*** Dataset ***
-- ==== Sys2Proof/WellFormed.lean ====
section
/-! DEFINITION. Which terms of Instr are words the manual assigns (R177-R182, R185-R200, R288, R300):
what the types of the operands do not already rule out. For an event it says that its numbers name places
the part has. -/

namespace Sys2Proof

/-- The field names no port (R178). -/
def Reg.np : Reg → Bool
  | .port _ => false
  | _ => true

/-- The field names g0-g15. -/
def Reg.isG : Reg → Bool
  | .g _ => true
  | _ => false

/-- VT 0, 4 or 5 (R199). -/
def vtInt : VTy → Bool
  | .i32 => true | .i16 => true | .i8 => true | _ => false

/-- VT 1, 2 or 3 (R199). -/
def vtFloat (t : VTy) : Bool := !vtInt t

/-- The integer types of FCVT (R188). -/
def CvtTy.isInt : CvtTy → Bool
  | .i32 => true | .i64 => true | .u32 => true | .u64 => true | _ => false

/-- R188: a pair whose types are equal, or both integers, is unassigned. -/
def cvtPair (a b : CvtTy) : Bool := a != b && !(a.isInt && b.isInt)

/-- A barrier's scope is 1-5 (R192). -/
def barScope : Scope → Bool
  | .core => false | .sys => false | _ => true

/-- A mask operand is m1-m7 (R180). -/
def maskOk (k : Fin 8) : Bool := k.val != 0

/-- A core of the pod (R18). -/
def locOk (l : Nat) : Bool := decide (l < 2 ^ 22)
/-- A frame of a core; 32 is the handler frame (R355). -/
def frameOk (f : Nat) : Bool := decide (f < 33)
/-- A module position (R18). -/
def moduleOk (m : Nat) : Bool := decide (m < 256)
/-- A die of the pod. -/
def dieOk (d : Nat) : Bool := decide (d < 2 ^ 14)
/-- A quad of the pod. -/
def quadOk (q : Nat) : Bool := decide (q < 2 ^ 20)
/-- A Pavilion of the pod (R27). -/
def pavOk (p : Nat) : Bool := decide (p < 2 ^ 18)
/-- A home of the pod (R115). -/
def Home.ok : Home → Bool
  | .slice d q => dieOk d && decide (q < 64)
  | .core l => locOk l
  | .cxl m => moduleOk m

/-- The term is an assigned word, or an event about places the part has. -/
def Instr.wf : Instr → Bool
  | .add _ _ _ _ _ => true
  | .sub _ _ _ _ _ => true
  | .and _ _ _ _ _ => true
  | .or _ _ _ _ _ => true
  | .xor _ _ _ _ _ => true
  | .andn _ _ _ _ _ => true
  | .sll _ _ _ _ _ => true
  | .srl _ _ _ _ _ => true
  | .sra _ _ _ _ _ => true
  | .ror _ _ _ _ _ => true
  | .mul _ _ _ _ _ => true
  | .mulh _ _ _ _ _ => true
  | .mulhu _ _ _ _ _ => true
  | .div _ _ _ _ _ => true
  | .divu _ _ _ _ _ => true
  | .rem _ _ _ _ _ => true
  | .remu _ _ _ _ _ => true
  | .min _ _ _ _ _ => true
  | .max _ _ _ _ _ => true
  | .minu _ _ _ _ _ => true
  | .maxu _ _ _ _ _ => true
  | .clz _ _ _ => true
  | .ctz _ _ _ => true
  | .popc _ _ _ => true
  | .brev _ _ _ => true
  | .bswap _ _ _ => true
  | .sextB _ _ _ => true
  | .sextH _ _ _ => true
  | .sextW _ _ _ => true
  | .zextB _ _ _ => true
  | .zextH _ _ _ => true
  | .zextW _ _ _ => true
  | .cmpEq _ _ _ _ _ => true
  | .cmpNe _ _ _ _ _ => true
  | .cmpLt _ _ _ _ _ => true
  | .cmpGe _ _ _ _ _ => true
  | .cmpLtu _ _ _ _ _ => true
  | .cmpGeu _ _ _ _ _ => true
  | .selz _ _ _ _ _ => true
  | .lea _ _ _ _ _ => true
  | .addi _ _ _ _ => true
  | .andi _ _ _ _ => true
  | .ori _ _ _ _ => true
  | .xori _ _ _ _ => true
  | .muli _ _ _ _ => true
  | .slli _ _ _ _ => true
  | .srli _ _ _ _ => true
  | .srai _ _ _ _ => true
  | .rori _ _ _ _ => true
  | .cmpi _ _ _ _ _ => true
  | .movi _ _ => true
  | .movk d _ _ => d.np
  | .fadd _ _ d a b _ _ => d.np && a.np && b.np
  | .fsub _ _ d a b _ _ => d.np && a.np && b.np
  | .fmul _ _ d a b _ _ => d.np && a.np && b.np
  | .fdiv _ _ d a b _ _ => d.np && a.np && b.np
  | .fsqrt _ _ d a _ => d.np && a.np
  | .fcmpEq _ d a b _ _ => d.np && a.np && b.np
  | .fcmpLt _ d a b _ _ => d.np && a.np && b.np
  | .fcmpLe _ d a b _ _ => d.np && a.np && b.np
  | .fcmpUn _ d a b _ _ => d.np && a.np && b.np
  | .fmin _ d a b _ _ => d.np && a.np && b.np
  | .fmax _ d a b _ _ => d.np && a.np && b.np
  | .fabs _ d a _ => d.np && a.np
  | .fneg _ d a _ => d.np && a.np
  | .fsgnj _ d a b _ _ => d.np && a.np && b.np
  | .fclass _ d a _ => d.np && a.np
  | .fma _ _ d a b _ _ => d.np && a.np && b.np
  | .fms _ _ d a b _ _ => d.np && a.np && b.np
  | .fnma _ _ d a b _ _ => d.np && a.np && b.np
  | .fnms _ _ d a b _ _ => d.np && a.np && b.np
  | .fcvt tt st _ d a _ => d.np && a.np && cvtPair tt st
  | .ldB d a _ _ => d.np && a.np
  | .ldBz d a _ _ => d.np && a.np
  | .ldH d a _ _ => d.np && a.np
  | .ldHz d a _ _ => d.np && a.np
  | .ldW d a _ _ => d.np && a.np
  | .ldWz d a _ _ => d.np && a.np
  | .ldD d a _ _ => d.np && a.np
  | .stB d a _ _ => d.np && a.np
  | .stH d a _ _ => d.np && a.np
  | .stW d a _ _ => d.np && a.np
  | .stD d a _ _ => d.np && a.np
  | .ldfF32 d a _ _ => d.np && a.np
  | .ldfBf16 d a _ _ => d.np && a.np
  | .ldfF64 d a _ _ => d.np && a.np
  | .ldfI32 d a _ _ => d.np && a.np
  | .stfF32 d a _ _ => d.np && a.np
  | .stfBf16 d a _ _ => d.np && a.np
  | .stfF64 d a _ _ => d.np && a.np
  | .stfI32 d a _ _ => d.np && a.np
  | .ldqW _ d a _ _ => d.np && a.np
  | .ldqD _ d a _ _ => d.np && a.np
  | .stlW _ d a _ _ => d.np && a.np
  | .stlD _ d a _ _ => d.np && a.np
  | .amoAdd _ d a b => d.np && a.np && b.np
  | .amoAnd _ d a b => d.np && a.np && b.np
  | .amoOr _ d a b => d.np && a.np && b.np
  | .amoXor _ d a b => d.np && a.np && b.np
  | .amoMin _ d a b => d.np && a.np && b.np
  | .amoMax _ d a b => d.np && a.np && b.np
  | .amoMinu _ d a b => d.np && a.np && b.np
  | .amoMaxu _ d a b => d.np && a.np && b.np
  | .amoSwap _ d a b => d.np && a.np && b.np
  | .amoCas _ d a b => d.np && a.np && b.np
  | .amoFadd _ d a b => d.np && a.np && b.np
  | .amoFmaxa _ d a b => d.np && a.np && b.np
  | .amopAdd _ a b => a.np && b.np
  | .amopAnd _ a b => a.np && b.np
  | .amopOr _ a b => a.np && b.np
  | .amopXor _ a b => a.np && b.np
  | .amopMin _ a b => a.np && b.np
  | .amopMax _ a b => a.np && b.np
  | .amopMinu _ a b => a.np && b.np
  | .amopMaxu _ a b => a.np && b.np
  | .amopFadd _ a b => a.np && b.np
  | .amopFmaxa _ a b => a.np && b.np
  | .go a => a.np
  | .pin => true
  | .unpin => true
  | .whereI d => d.np
  | .hops d => d.np
  | .spawn d a b => d.np && a.np && b.isG
  | .spawna d a b => d.np && a.np && b.isG
  | .exit => true
  | .join a => a.np
  | .yield => true
  | .next d => d.np
  | .launch d a => d.np && a.np
  | .taskDec d a => d.np && a.np
  | .taskDecp a => a.np
  | .sleep a => a.np
  | .barArv sc _ => barScope sc
  | .barWait sc _ => barScope sc
  | .barArd sc _ => barScope sc
  | .barSync sc _ => barScope sc
  | .barPhase sc d _ => d.np && barScope sc
  | .fence _ => true
  | .flkJoin _ a b => a.np && b.np
  | .flkLd _ a b => a.np && b.isG
  | .flkLeave _ => true
  | .flkTimer _ a => a.np
  | .leaseAcq => true
  | .leaseTry d => d.np
  | .leaseRel => true
  | .tileAlloc d a b => d.np && a.np && b.np
  | .tileFree a => a.np
  | .tileFreef a => a.np
  | .tileState d a => d.np && a.np
  | .tileMark a st => a.np && (st == 1 || st == 2)
  | .gangForm n => decide (n.toNat < 4)
  | .split => true
  | .movs _ a => a.np
  | .movfs d _ => d.np
  | .trap _ => true
  | .rfe => true
  | .brk => true
  | .waitev d => d.np
  | .ctxSw a => a.np
  | .tlbInv a => a.np
  | .secFlush => true
  | .preempt a => a.np
  | .resume a => a.np
  | .jl d _ => d.np
  | .bc _ a _ _ => a.np
  | .jr d a _ _ => d.np && a.np
  | .repf _ _ _ _ _ => true
  | .solo => true
  | .vadd t _ _ _ _ => vtInt t
  | .vsub t _ _ _ _ => vtInt t
  | .vmul t _ _ _ _ => vtInt t
  | .vmulh t _ _ _ _ => vtInt t
  | .vand t _ _ _ _ => vtInt t
  | .vor t _ _ _ _ => vtInt t
  | .vxor t _ _ _ _ => vtInt t
  | .vandn t _ _ _ _ => vtInt t
  | .vsll t _ _ _ _ => vtInt t
  | .vsrl t _ _ _ _ => vtInt t
  | .vsra t _ _ _ _ => vtInt t
  | .vmin t _ _ _ _ => vtInt t
  | .vmax t _ _ _ _ => vtInt t
  | .vminu t _ _ _ _ => vtInt t
  | .vmaxu t _ _ _ _ => vtInt t
  | .vabs t _ _ _ => vtInt t
  | .vfadd t _ _ _ _ => vtFloat t
  | .vfsub t _ _ _ _ => vtFloat t
  | .vfmul t _ _ _ _ => vtFloat t
  | .vfdiv t _ _ _ _ => vtFloat t
  | .vfmin t _ _ _ _ => vtFloat t
  | .vfmax t _ _ _ _ => vtFloat t
  | .vfabs t _ _ _ => vtFloat t
  | .vfneg t _ _ _ => vtFloat t
  | .vcvt _ _ _ _ _ => true
  | .vfma t _ _ _ _ => vtFloat t
  | .vfms t _ _ _ _ => vtFloat t
  | .vfnma t _ _ _ _ => vtFloat t
  | .vshuf _ _ _ _ _ => true
  | .vbcast _ _ _ _ => true
  | .vext _ _ _ _ => true
  | .vins _ _ _ _ => true
  | .vnzs _ _ _ _ => true
  | .vpfx _ _ _ _ _ => true
  | .vredAdd _ _ _ _ => true
  | .vredMin _ _ _ _ => true
  | .vredMax _ _ _ _ => true
  | .vcmpEq _ d _ _ _ => maskOk d
  | .vcmpNe _ d _ _ _ => maskOk d
  | .vcmpLt _ d _ _ _ => maskOk d
  | .vcmpGe _ d _ _ _ => maskOk d
  | .vcmpLtu t d _ _ _ => maskOk d && vtInt t
  | .vcmpGeu t d _ _ _ => maskOk d && vtInt t
  | .vsel _ _ _ _ k => maskOk k
  | .mand d a b => maskOk d && maskOk a && maskOk b
  | .mor d a b => maskOk d && maskOk a && maskOk b
  | .mnot d a => maskOk d && maskOk a
  | .mpopc _ a => maskOk a
  | .vld _ _ _ b _ => b.np
  | .vst _ _ _ b _ => b.np
  | .vlds _ _ _ b _ => b.np
  | .vsts _ _ _ b _ => b.np
  | .vgath _ _ _ _ _ => true
  | .vscat _ _ _ _ _ => true
  | .vldt _ _ b _ => b.np
  | .vstt _ _ b _ => b.np
  | .vldfF32 _ _ b _ => b.np
  | .vldfBf16 _ _ b _ => b.np
  | .vldfI32 _ _ b _ => b.np
  | .instructionFetch loc slot => locOk loc && decide (slot < 8)
  | .longLatencyResult _ => true
  | .loadReply _ => true
  | .dataReturnRequest _ => true
  | .storePerform loc _ => locOk loc
  | .atomicPerform _ => true
  | .postedOperation _ => true
  | .pageWalk h _ => h.ok
  | .faultQueueRetry _ => true
  | .retry h q => h.ok && decide (q < 256)
  | .deny h q => h.ok && decide (q < 256)
  | .tlbInvalidateRequest _ => true
  | .spreadEntryFetch _ => true
  | .undeliveredReturn _ => true
  | .fenceMarker _ => true
  | .departure loc f => locOk loc && frameOk f
  | .migrationArrival _ => true
  | .migrationRetry _ => true
  | .spillRingTakeFrame loc => locOk loc
  | .pinExpiry loc f => locOk loc && frameOk f
  | .longWaitUnbind loc slot => locOk loc && decide (slot < 8)
  | .frameReadyBind loc => locOk loc
  | .repeatFrameEnd loc f => locOk loc && frameOk f
  | .launchAccept _ => true
  | .launchStart m _ => moduleOk m
  | .launchCompletion m _ => moduleOk m
  | .joinCellIncrement _ => true
  | .joinCellDecrement _ => true
  | .joinComplete loc f => locOk loc && frameOk f
  | .dependentTaskDecrement _ => true
  | .nextRescan loc f => locOk loc && frameOk f
  | .gangFormation _ => true
  | .barrierPhaseComplete _ => true
  | .sleepExpiry loc f => locOk loc && frameOk f
  | .shadeTableRefresh die _ _ => dieOk die
  | .thermalStep die => dieOk die
  | .sensorFailure die q => dieOk die && decide (q < 64)
  | .leaseRearbitration pav => pavOk pav
  | .mma r => pavOk r.pav
  | .sheafFwd r => pavOk r.pav
  | .sheafBwd pav => pavOk pav
  | .copy2d quad => quadOk quad
  | .copyIdx quad => quadOk quad
  | .expand24 quad => quadOk quad
  | .compact24 quad => quadOk quad
  | .convert quad => quadOk quad
  | .fill quad => quadOk quad
  | .gather loc => locOk loc
  | .gatherPool loc => locOk loc
  | .scatterAdd loc => locOk loc
  | .chain loc => locOk loc
  | .route loc => locOk loc
  | .walk quad => quadOk quad
  | .walkerStepLimit quad => quadOk quad
  | .engineCommandStart _ => true
  | .engineCommandComplete _ => true
  | .messageDelivery _ => true
  | .messageRetry _ => true
  | .eventRetry _ => true
  | .flockRequest _ => true
  | .flockTimerExpiry h _ => h.ok
  | .flockLateWindowEnd h _ => h.ok
  | .rehomeGranule h _ => h.ok
  | .epochBoundary m => moduleOk m
  | .reductionStepMerge m w => moduleOk m && decide (w < 16)
  | .reductionStepTimeout m w part => moduleOk m && decide (w < 16) && moduleOk part
  | .trapQueueEntry loc slot => locOk loc && decide (slot < 8)
  | .patrolScrub _ => true
  | .moduleLost m => moduleOk m
  | .hedgerowPortFailure m p => moduleOk m && decide (p < 32)
  | .cxlMemWrite m _ size _ => moduleOk m && (size == 1 || size == 2 || size == 4 || size == 8)
  | .cxlMemRead m _ size => moduleOk m && (size == 1 || size == 2 || size == 4 || size == 8)
  | .boot m _ => moduleOk m
  | .fwload m _ => moduleOk m
  | .fallowSet m _ => moduleOk m
  | .fallowClear m _ => moduleOk m
  | .baradd m _ => moduleOk m
  | .ptrootWrite m n _ => moduleOk m && decide (n < 64)
  | .reductionWindowWrite m w _ _ => moduleOk m && decide (w < 16)
  | .registerWindowWrite m _ _ => moduleOk m
  | .roceSend m qp _ => moduleOk m && decide (qp < 4096)
  | .roceRdmaWrite m qp _ _ _ => moduleOk m && decide (qp < 4096)
  | .roceRdmaRead m qp _ _ _ => moduleOk m && decide (qp < 4096)
  | .roceAtomicNak m qp => moduleOk m && decide (qp < 4096)
  | .powerGood m _ => moduleOk m
  | .i3cEntdaa m _ => moduleOk m
  | .i3cRead m _ => moduleOk m
  | .mgmtFirmwareLoad m _ _ => moduleOk m
  | .mgmtRead m _ => moduleOk m
  | .powerLoss m => moduleOk m
  | .ideKeyProgramming m => moduleOk m
  | .hedgerowLinkTraining m number => moduleOk m && moduleOk number
  | .linkLevelRetry m p => moduleOk m && decide (p < 32)
  | .soloResultArrival _ => true

end Sys2Proof
end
***
= The problem =
Everything from the first line of the records through the line holding "true | .i64" is to be transcribed exactly; leave out all other lines.

= The completed task =
-- ==== Sys2Proof/WellFormed.lean ====
section
/-! DEFINITION. Which terms of Instr are words the manual assigns (R177-R182, R185-R200, R288, R300):
what the types of the operands do not already rule out. For an event it says that its numbers name places
the part has. -/

namespace Sys2Proof

/-- The field names no port (R178). -/
def Reg.np : Reg → Bool
  | .port _ => false
  | _ => true

/-- The field names g0-g15. -/
def Reg.isG : Reg → Bool
  | .g _ => true
  | _ => false

/-- VT 0, 4 or 5 (R199). -/
def vtInt : VTy → Bool
  | .i32 => true | .i16 => true | .i8 => true | _ => false

/-- VT 1, 2 or 3 (R199). -/
def vtFloat (t : VTy) : Bool := !vtInt t

/-- The integer types of FCVT (R188). -/
def CvtTy.isInt : CvtTy → Bool
  | .i32 => true | .i64 => true | .u32 => true | .u64 => true | _ => false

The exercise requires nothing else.